▶ **Work request**:
Note each line in the data holding the string "vaDie" and report it.

▶ **Data under study**:
= Beginning of Section =

def Pte.kind (e : Pte) : Nat := (e.extractLsb' 0 3).toNat
def Pte.r (e : Pte) : Bool := e.getLsbD 3
def Pte.w (e : Pte) : Bool := e.getLsbD 4
def Pte.x (e : Pte) : Bool := e.getLsbD 5
def Pte.saveArea (e : Pte) : Bool := e.getLsbD 6
def Pte.race (e : Pte) : Bool := e.getLsbD 7
def Pte.tolerant (e : Pte) : Bool := e.getLsbD 8
def Pte.subst (e : Pte) : Nat := (e.extractLsb' 9 3).toNat
def Pte.wod (e : Pte) : Bool := e.getLsbD 12
def Pte.addr (e : Pte) : Nat := (e.extractLsb' 14 50).toNat * 16384
def Pte.tagIdx (e : Pte) : Nat := (e.extractLsb' 64 24).toNat
def Pte.tagged (e : Pte) : Bool := e.getLsbD 91
def Pte.pin (e : Pte) : Bool := e.getLsbD 92
def Pte.hstamp (e : Pte) : Nat := (e.extractLsb' 96 32).toNat

/-- The size of a die's HBM: two stacks of 48 GiB (00 R1). -/
def hbmSize : Nat := 96 * 2 ^ 30

/-- 18 R396: a reserved field that is not zero; a table entry uses only ADDR and KIND. -/
def Pte.reservedNonZero (e : Pte) : Bool :=
  e.getLsbD 13 || (e.extractLsb' 88 3 != 0) || (e.extractLsb' 93 3 != 0) || decide (5 ≤ e.subst) ||
  (e.kind == 1 && (e.extractLsb' 3 10 != 0 || e.extractLsb' 64 64 != 0)) ||
  ((e.kind == 2 || e.kind == 3) && e.extractLsb' 14 2 != 0) ||
  ((e.kind == 4 || e.kind == 5) && e.extractLsb' 14 50 != 0)

/-- The size of a page of the last level and of the middle level (18 R395). -/
def pageSize : Nat := 65536
def bigSize : Nat := 67108864
def leafSize (big : Bool) : Nat := if big then bigSize else pageSize

/-- 18 R395: one leaf found by a walk, and whether it is of the middle level. -/
structure Leaf where
  pte : Pte
  big : Bool
  /-- where the entry lies in its die's HBM -/
  at_ : Nat
  deriving DecidableEq, Repr

/-- 18 R407: where the firmware keeps the pigeonhole buckets of a die (log entry 8). -/
def bucketBase : Nat := hbmSize - 72 * 2 ^ 20
def bucketRegion : Nat := 4096 * 1024
def bucketAt (i : BitVec 12) : Nat := bucketBase + 1024 * i.toNat

/-- 18 R395, R405: a leaf whose frame lies in the die's memory and whose tag blocks lie in the pool. A frame beyond
the memory, or in the region of the pigeonholes, which tenants do not reach (18 R407), makes the entry invalid (log entry 12). -/
def leafOk (d : Die) (e : Pte) (big : Bool) : Bool :=
  (e.kind != 2 || (decide (e.addr + leafSize big ≤ hbmSize) &&
    (decide (e.addr + leafSize big ≤ bucketBase) || decide (bucketBase + bucketRegion ≤ e.addr)))) &&
  (!big || e.addr % bigSize == 0) &&
  (!e.tagged || decide (e.tagIdx + leafSize big / pageSize ≤ d.tagBlocks))

/-- 18 R395: the walk from a table down, `n` levels left. -/
def walkFrom (m : Memory) (d : BitVec 2) (x : Die) (off : Nat) (t : Nat) : Nat → Option Leaf
  | 0 => none
  | n + 1 =>
    let i := if n == 2 then off / 2 ^ 36 % 512 else if n == 1 then off / 2 ^ 26 % 1024 else off / 2 ^ 16 % 1024
    let a := t + 16 * i
    let e : Pte := BitVec.ofNat 128 (readNat m (hbmKey d a) 16)
    if e.reservedNonZero || e.kind == 0 || e.kind == 6 || e.kind == 7 then none
    else if e.kind == 1 then (if decide (e.addr + 16384 ≤ hbmSize) then walkFrom m d x off e.addr n else none)
    else if n == 2 then none
    else if leafOk x e (n == 1) then some ⟨e, n == 1, a⟩ else none

/-- 18 R395: Translate, from the root of the ASID. -/
def State.walk (s : State) (d : BitVec 2) (asid : BitVec 12) (off : Nat) : Option Leaf :=
  match (s.die d).roots.find? fun r => r.1 == asid.toNat with
  | none => none
  | some r => walkFrom s.mem d (s.die d) off r.2 3

/-- 18 R399: the cached leaf of a page while its lease runs, else what the walk finds. -/
def State.leaf (s : State) (d : BitVec 2) (asid : BitVec 12) (off : Nat) : Option Leaf :=
  match (s.die d).tlb.find? fun t => t.asid == asid && t.page == off / leafSize t.big && decide (s.time < t.till) with
  | some t => some ⟨t.pte, t.big, 0⟩
  | none => s.walk d asid off
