-- ==== Sys2Proof/Machine/Causes.lean ====
section
/-! DEFINITION. The cause that an operation raises at issue (11 R276): in its nest, by its value, by its privilege, and by the
checks of 08 R180; and the form of an operation that may raise one. -/
namespace Sys2Proof.Machine

/-- 10 R268: a scratchpad access is compared as it is performed: with its bundle, or later where it comes after accesses that
have not been performed (log entry 66). -/
def racesNow (s : State) (i : Instr) (m : MemOp) : Bool :=
  m.raced && bwaitPasses s i m && s.lsFree s.cur.core s.cur.ctx i m.write [((spadProbe s m).key, m.bytes)]

/-- 08 R180: alignment, then bounds, then a scratchpad race. -/
def memCause (s : State) (i : Instr) : Option Cause :=
  match memOp s i with
  | none => none
  | some m =>
    if m.ea.toNat % 2 ^ m.unit != 0 then some ⟨4, slotOf i, m.ea, BitVec.ofNat 64 m.unit⟩
    else if m.space == 0 || m.space == 1 then
      if !inWindowOf m then
        some ⟨5, slotOf i, m.ea, (match i with | .aarm _ _ | .await _ _ => 2 | _ => m.space.setWidth 64)⟩
      else if racesNow s i m then
        match s.findRace (spadProbe s m) s.cx.acqTime with
        | some y => some ⟨6, slotOf i, m.ea, raceInfo s (spadProbe s m) y⟩
        | none => none
      else none
    else none

/-- 11 R276: the bundle-precise cause an executing operation raises by itself. -/
def opCause (i : Instr) (s : State) : Option Cause :=
  if nestBad s i then some ⟨1, slotOf i, 0, 9⟩
  else if valueBad s i then some ⟨1, slotOf i, 0, 10⟩
  else
    match privilege s i with
    | some w => some ⟨3, slotOf i, 0, w⟩
    | none =>
      match memCause s i with
      | some c => some c
      | none =>
        match rangeCause s i with
        | some c => some c
        | none =>
          match i with
          | .trap _ f => some ⟨7, 0, 0, f.imm.setWidth 64⟩
          | _ => none

/-- 11 R276: the place of a cause in the order of one bundle. -/
def causeRank (c : Cause) : Nat :=
  match c.code.toNat with
  | 1 => 0
  | 3 => 1
  | 7 => 4
  | _ => if c.slot == 3 || c.slot == 6 then 3 else 2

/-- An operation that may raise a cause of its own at issue: the trap is taken, or the operation has its effect. -/
def slotOpC (h : Head) (i : Instr) (k : State → State) (s : State) : Out :=
  .next (if opRuns s h then
    (match opCause i s with
      | some c => s.takeTrap c s.cur.pc
      | none => k s)
    else s)

end Sys2Proof.Machine
end

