-- ==== Sys2Proof/Machine/Mtu.lean ====
section
/-! DEFINITION. Requests at their MTU (08 R180 to R197, 11 R285, 18 R393 to R404): waiting for what comes before them,
translation, holding, and the step at the home die; the landing of results; leases, reservations, migrations and the
fault slot. -/
namespace Sys2Proof.Machine

/-! ### What a request waits for -/

/-- 01 R36: the request needs a turn of its tenant: it is for device memory, not for host space, a scratchpad or the on-chip
map. The slot table is that of the die the request comes from (log entry 57). -/
def Req.needsTurn (r : Req) : Bool := r.space == 2 && !r.va.getLsbD 63 && !r.admitted

/-- 18 R409: no stack of a die whose memory the request needs quiesces. -/
def State.reqStill (s : State) (r : Req) : Bool :=
  (reqPages r).all fun p =>
    let va := s.routed r.core.die (BitVec.ofNat 64 (65536 * p))
    va.getLsbD 63 || !localForm s va || s.devStill (vaDie va)

/-- 08 R181, R204, R205, 10 R256: the request may be made. A fence waits for its list and, as a release, for the stores of its
context in replay queues; what needs a page at home, only for what leaves a replay queue before it. A frozen core's requests
are not admitted (18 R413). -/
def State.reqReady (s : State) (r : Req) : Bool :=
  r.phase.waiting && !(r.waits.any (s.pendingId r.core)) && s.reqStill r &&
  (if isFence r.instr then !isRelease r.instr || !s.replays r.core r.ctx
    else if r.instr == .nop || r.office then !(s.reqs.any fun x => leavesBefore x r) && (r.office || (s.core r.core).freeze.isNone)
    else !(s.reqs.any (s.blocksReq r)) && (s.core r.core).freeze.isNone && (!r.needsTurn || s.inTurn r.core.die r.tenant))

/-! ### Ends of requests -/

/-- 10 R267: the acquire of a request completes. -/
def State.reqAcquired (s : State) (r : Req) : State :=
  if isAcquire r.instr then s.modCtx r.core r.ctx fun c => c.acquired s.time else s

/-- The request has been performed: its results wait to land, or it is done. -/
def State.performed (s : State) (r : Req) (res : Vec) (res2 : Word) : State :=
  if r.dests.isEmpty then (s.reqAcquired r).dropReq r.id
  else s.modReq r.id fun q => { q with phase := .performed, res := res, res2 := res2, replay := false }

/-- 18 R402: the stores in the replay queue of the MTU slice that an address goes to. -/
def State.replaying (s : State) (va : Word) : Nat :=
  (s.reqs.filter fun x => x.replay && sliceOf (x.heldVa.toNat / 65536) == sliceOf (va.toNat / 65536)).length

/-- 18 R401, R402: a request is held, and counted the first time (20 R434). A store enters the replay queue of its slice, which has
room for 64; one that finds it full stays on its path. -/
def State.holdReq (s : State) (r : Req) (why : HeldWhy) (va : Word) : State :=
  let again := r.phase.isHeld || r.replay || r.heldTurn != 0
  let s := s.count (vaDie va) 23 (if again then 0 else 1)
  { s.modReq r.id fun q => { q with
      phase := .held why, admitted := true, replay := r.replay || (reqStores r && decide (s.replaying va < 64))
      heldAt := if again then q.heldAt else s.time, heldTurn := if again then q.heldTurn else s.nextId
      aux := if r.instr == .nop then q.aux else va } with nextId := s.nextId + 1 }

/-- The path's agent and its acquire time (10 R267). -/
def Req.agent (r : Req) : Agent :=
  let x : CtxRef := ⟨r.core.die, r.core.core, r.ctx⟩
  if r.path == 4 then .gs x else .ls x
def State.acqOf (s : State) (r : Req) : Nat :=
  let c := s.ctx r.core r.ctx
  if r.path == 4 then c.gsAcqTime else c.acqTime

/-- 10 R252: the access is atomic. -/
def reqAtomic (r : Req) : Bool :=
  match r.instr with
  | .ld _ f | .ldg _ f | .ldv _ f | .ldgv _ f | .ldvs _ f | .st _ f | .stg _ f | .stv _ f | .stgv _ f | .stvs _ f => f.order != 0
  | .gath _ _ | .probe _ _ | .scat _ _ => false
  | _ => true

/-- The access as the race detector sees it at a key. A PARK that has a turn has set WAITED: a write (10 R253). -/
def State.reqProbe (s : State) (r : Req) (k n : Nat) : Probe :=
  ⟨r.agent, r.path, r.tenant, (s.ctx r.core r.ctx).coreIdx, k, n, reqWrites r || r.turn != 0, reqAtomic r⟩

/-- 10 R268: a race of an access with one of the ranges it touches. -/
def State.raceIn (s : State) (r : Req) (l : List (Nat × Nat)) : Option Word :=
  match l with
  | [] => none
  | x :: t =>
    match s.findRace (s.reqProbe r x.1 x.2) (s.acqOf r) with
    | some y => some (raceInfo s (s.reqProbe r x.1 x.2) y)
    | none => s.raceIn r t

def State.recordIn (s : State) (r : Req) (l : List (Nat × Nat)) : State :=
  l.foldl (fun s x => s.recordRace (s.reqProbe r x.1 x.2)) s

/-! ### Full/empty operations, parking and waking -/

/-- 08 R189: TINFO of the retry-exhausted trap, without DIST. -/
def retryInfo (i : Instr) : Word :=
  let mk := fun (op : BitVec 2) (f : FM) =>
    (1#1 ++ 0#29 ++ f.order ++ f.scope ++ f.ty ++ op ++ f.data ++ 0#16 : BitVec 64)
  match i with
  | .ldw _ f => mk 0 f
  | .ldc _ f => mk 1 f
  | .stf _ f => mk 2 f
  | _ => 0

/-- 10 R266 to R270, 11 R272: an access that is about to be performed at the ranges: a race is reported and it is not performed;
otherwise it leaves its records and goes on. -/
def State.checked (s : State) (r : Req) (l : List (Nat × Nat)) (k : State → State) : State :=
  match s.raceIn r l with
  | some w => s.failReq r (if r.space.toNat ≤ 1 then 0x006 else 0x113) r.va w 0 0
  | none => k (s.recordIn r l)

/-- 08 R189: an attempt has failed: a retry is due, or the operation is exhausted. The access has not been performed: no
race is looked for and no record left (10 R268). -/
def State.attemptFailed (s : State) (r : Req) : State :=
  if r.budget == 0 then
    s.failReq r 0x110 r.va (retryInfo r.instr) 0 (r.data.setWidth 64)
  else s.modReq r.id fun q => { q with phase := .retrying (s.time + 64), budget := r.budget - 1, failed := true, admitted := true }

/-- 08 R192: another context's reservation of the word stands. -/
def State.reservedByOther (s : State) (d : BitVec 2) (r : Req) : Bool :=
  (s.die d).resvs.any fun v => v.asid == r.asid && v.word == wordOf r.va && decide (s.time < v.till) &&
    !(v.core == r.core && v.ctx == r.ctx)

/-- 08 R193: the KIND of a PARK or WAKE. -/
def parkKindOf (f : FM) : BitVec 2 := (f.offs.extractLsb' 17 4).setWidth 2

/-- 08 R195: the oldest records of a kind wake with 2, `n` of them. -/
def wakeOldest (d : BitVec 2) (kind : BitVec 2) : Nat → List ParkRec → State → State
  | 0, _, s => s
  | _, [], s => s
  | n + 1, r :: l, s => if r.kind == kind then wakeOldest d kind n l (s.wakeRec d r 2) else wakeOldest d kind (n + 1) l s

= End of Section =

▶ **Solved exercise**:
    va.getLsbD 63 || !localForm s va || s.devStill (vaDie va)
  let s := s.count (vaDie va) 23 (if again then 0 else 1)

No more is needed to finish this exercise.